#### MATERIAL FOR THE TASK:
+++

/-! ## What completion leaves alone -/

/-- What no completion touches: the device's state, streams, tape and transport, and the state of every connection. -/
structure Still where
  glb : Glb
  strm : Strm
  plc : Plc
  cart : Cart
  pos : Pos
  tce : Tce
  conns : List CState

def Dev.still (d : Dev) : Still := ⟨d.glb, d.strm, d.plc, d.cart, d.pos, d.tce, d.hpt.conns.map Conn.st⟩

theorem Dev.calm_of_still (h : e.still = d.still) : e.calm = d.calm := Dev.calm_of_states (congrArg Still.glb h) (congrArg Still.conns h)

theorem Dev.still_regs (d : Dev) (r : List (Nat × Word)) : ({ d with regs := r } : Dev).still = d.still := by cases d; rfl
theorem Dev.still_pools (d : Dev) (ps : List Pool) : ({ d with pools := ps } : Dev).still = d.still := by cases d; rfl
theorem Dev.still_cqm (d : Dev) (q : Cqm) : ({ d with cqm := q } : Dev).still = d.still := by cases d; rfl
theorem Dev.still_nextMsg (d : Dev) (n : Nat) : ({ d with hpt := { d.hpt with nextMsg := n } } : Dev).still = d.still := by cases d; rfl
theorem Dev.still_bump (d : Dev) (a : Nat) : (d.bump a).still = d.still := Dev.still_regs d _
theorem Dev.still_modCmd (d : Dev) (h : Nat) (f : Cmd → Cmd) : (d.modCmd h f).still = d.still := Dev.still_cqm d _
theorem Dev.still_mapCmds (d : Dev) (f : Cmd → Cmd) : (d.mapCmds f).still = d.still := Dev.still_cqm d _
theorem Dev.still_dropCmds (d : Dev) (p : Cmd → Bool) : (d.dropCmds p).still = d.still := Dev.still_cqm d _
theorem Dev.still_modQueue (d : Dev) (q : Nat) (f : Queue → Queue) : (d.modQueue q f).still = d.still := Dev.still_cqm d _

theorem Dev.still_releaseAll (d : Dev) (hs : List Nat) (o : Nat) : (d.releaseAll hs o).still = d.still := by
  rw [Dev.releaseAll_pools, Dev.still_pools]

theorem Dev.still_log (d : Dev) (y : LogEntry) : (d.log y).still = d.still := by
  rw [(d.logOnly_log y).1]
  rfl

theorem Dev.still_ite {p : Prop} [Decidable p] {a b : Dev} (ha : a.still = d.still) (hb : b.still = d.still) : (if p then a else b).still = d.still := by
  split
  · exact ha
  · exact hb

theorem Dev.still_sendMsg (d : Dev) (c typ cls : Nat) (p : Payload) (len : Nat) (st : Option Nat) (bufs : List Nat) :
    (d.sendMsg c typ cls p len st bufs).still = d.still :=
  congrArg (fun l => (⟨d.glb, d.strm, d.plc, d.cart, d.pos, d.tce, l⟩ : Still)) (d.tells_sendMsg c typ cls p len st bufs).2

theorem Dev.still_freeze (d : Dev) (c : Cmd) : (d.freeze c).still = d.still := by
  unfold Dev.freeze
  refine Dev.still_ite rfl ?_
  extract_lets frozen held y
  have hheld : held.still = d.still := (Dev.still_mapCmds _ _).trans (Dev.still_modQueue _ _ _)
  clear_value held
  exact (Dev.still_bump _ _).trans (Dev.still_ite ((Dev.still_cqm _ _).trans hheld) ((Dev.still_log _ _).trans hheld))

theorem Dev.still_sendFor (d : Dev) (c : Cmd) (typ : Nat) (p : Payload) (len : Nat) (status : Option Nat) (bufs : List Nat) :
    (d.sendFor c typ p len status bufs).still = d.still := by
  unfold Dev.sendFor
  split
  · exact Dev.still_ite (Dev.still_log _ _) (Dev.still_releaseAll _ _ _)
  · split
    · exact Dev.still_sendMsg _ _ _ _ _ _ _ _
    · exact (Dev.still_nextMsg _ _).trans (Dev.still_modQueue _ _ _)

theorem Dev.still_completeNow (d : Dev) (c : Cmd) (status : Nat) (detail : List Byte) (already : Bool) (retry : Nat) :
    (d.completeNow c status detail already retry).still = d.still := by
  unfold Dev.completeNow
  extract_lets err refusal froze logged seq told bs freed _ charged busy done sent
  have hlogged : logged.still = d.still := Dev.still_ite (Dev.still_log _ _) rfl
  clear_value logged
  have htold : told.still = d.still := Dev.still_ite ((Dev.still_freeze _ _).trans hlogged) hlogged
  clear_value told
  have hfreed : freed.still = d.still := (Dev.still_releaseAll _ _ _).trans htold
  clear_value freed
  have hcharged : charged.still = d.still := Dev.still_ite ((Dev.still_cqm _ _).trans hfreed) hfreed
  clear_value charged
  have hbusy : busy.still = d.still := Dev.still_ite ((Dev.still_bump _ _).trans hcharged) hcharged
  clear_value busy
  have hsent : sent.still = d.still := (Dev.still_sendFor _ _ _ _ _ _ _).trans ((Dev.still_modCmd _ _ _).trans hbusy)
  clear_value sent
  exact Dev.still_ite hsent ((Dev.still_dropCmds _ _).trans hsent)

theorem Dev.still_settle (n : Nat) : ∀ d : Dev, (d.settle n).still = d.still := by
  induction n with
  | zero => exact fun _ => rfl
  | succ n ih =>
    intro d
    unfold Dev.settle
    split
    · rfl
    · split
      · exact (ih _).trans (Dev.still_completeNow _ _ _ _ _ _)
      · rfl

theorem Dev.still_finish (d : Dev) (h status : Nat) (detail : List Byte) (already : Bool) : (d.finish h status detail already).still = d.still :=
  (Dev.still_settle _ _).trans (Dev.still_modCmd _ _ _)

/-! ## The roll of commands and queues -/

/-- The commands, and the numbers of the queues. -/
def Dev.roll (d : Dev) : List Cmd × List Nat := (d.cqm.cmds, d.cqm.queues.map Queue.id)

theorem Dev.roll_of_face (h : e.face = d.face) : e.roll = d.roll := by
  have hqueues : e.cqm.queues = d.cqm.queues := congrArg Face.queues h
  rw [Dev.roll, Dev.roll, Dev.cmds_of_face h, hqueues]

theorem Dev.roll_modQueue (d : Dev) (q : Nat) {f : Queue → Queue} (hf : ∀ k, (f k).id = k.id) : (d.modQueue q f).roll = d.roll := by
  refine Prod.ext rfl ?_
  simp only [Dev.roll, Dev.modQueue, List.map_map]
  refine List.map_congr_left fun k _ => ?_
  simp only [Function.comp]
  split
  · exact hf k
  · rfl

theorem Dev.queue?_isSome (d : Dev) (q : Nat) : (d.queue? q).isSome = true ↔ q ∈ d.roll.2 := by
  simp [Dev.queue?, Dev.roll, List.find?_isSome]

theorem Dev.roll_ite {p : Prop} [Decidable p] {a b : Dev} (ha : a.roll = d.roll) (hb : b.roll = d.roll) : (if p then a else b).roll = d.roll := by
  split
  · exact ha
  · exact hb

/-- A freeze holds waiting commands only (R322). -/
theorem Dev.roll_freeze (d : Dev) (c : Cmd) (hwait : ∀ k ∈ d.cqm.cmds, k.waiting = false) : (d.freeze c).roll = d.roll := by
  unfold Dev.freeze
  refine Dev.roll_ite rfl ?_
  extract_lets frozen held y
  have hfrozen : frozen.roll = d.roll ∧ frozen.cqm.cmds = d.cqm.cmds := ⟨d.roll_modQueue _ fun _ => rfl, rfl⟩
  clear_value frozen
  have hmap : (frozen.cqm.cmds.map fun k => if k.queue == c.queue && k.waiting then { k with held := true } else k) = frozen.cqm.cmds := by
    refine (List.map_congr_left fun k hk => ?_).trans (List.map_id _)
    rw [hwait k (hfrozen.2 ▸ hk), Bool.and_false]
    rfl
  have hheld : held.roll = d.roll := (congrArg (·, frozen.cqm.queues.map Queue.id) hmap).trans hfrozen.1
  clear_value held
  exact (Dev.roll_of_face (Dev.face_bump _ _)).trans (Dev.roll_ite hheld ((Dev.roll_of_face (Dev.face_log _ _)).trans hheld))

theorem Dev.roll_sendFor (d : Dev) (c : Cmd) (typ : Nat) (p : Payload) (len : Nat) (status : Option Nat) (bufs : List Nat) :
    (d.sendFor c typ p len status bufs).roll = d.roll := by
  unfold Dev.sendFor
  split
  · exact Dev.roll_ite (Dev.roll_of_face (Dev.face_log _ _)) (Dev.roll_of_face (Dev.face_releaseAll _ _ _))
  next q _ =>
    split
    · exact Dev.roll_of_face (Dev.face_sendMsg _ _ _ _ _ _ _ _)
    · exact d.roll_modQueue q.id (f := fun q => { q with kept := q.kept ++ [⟨d.hpt.nextMsg, typ, c.cls, p, len, status, bufs⟩] }) fun _ => rfl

+++

#### GOAL OF THE EXERCISE:
Among the records above, how many lines contain the word "Bool"? Answer with the number by itself.

#### OUTPUT BELOW:
4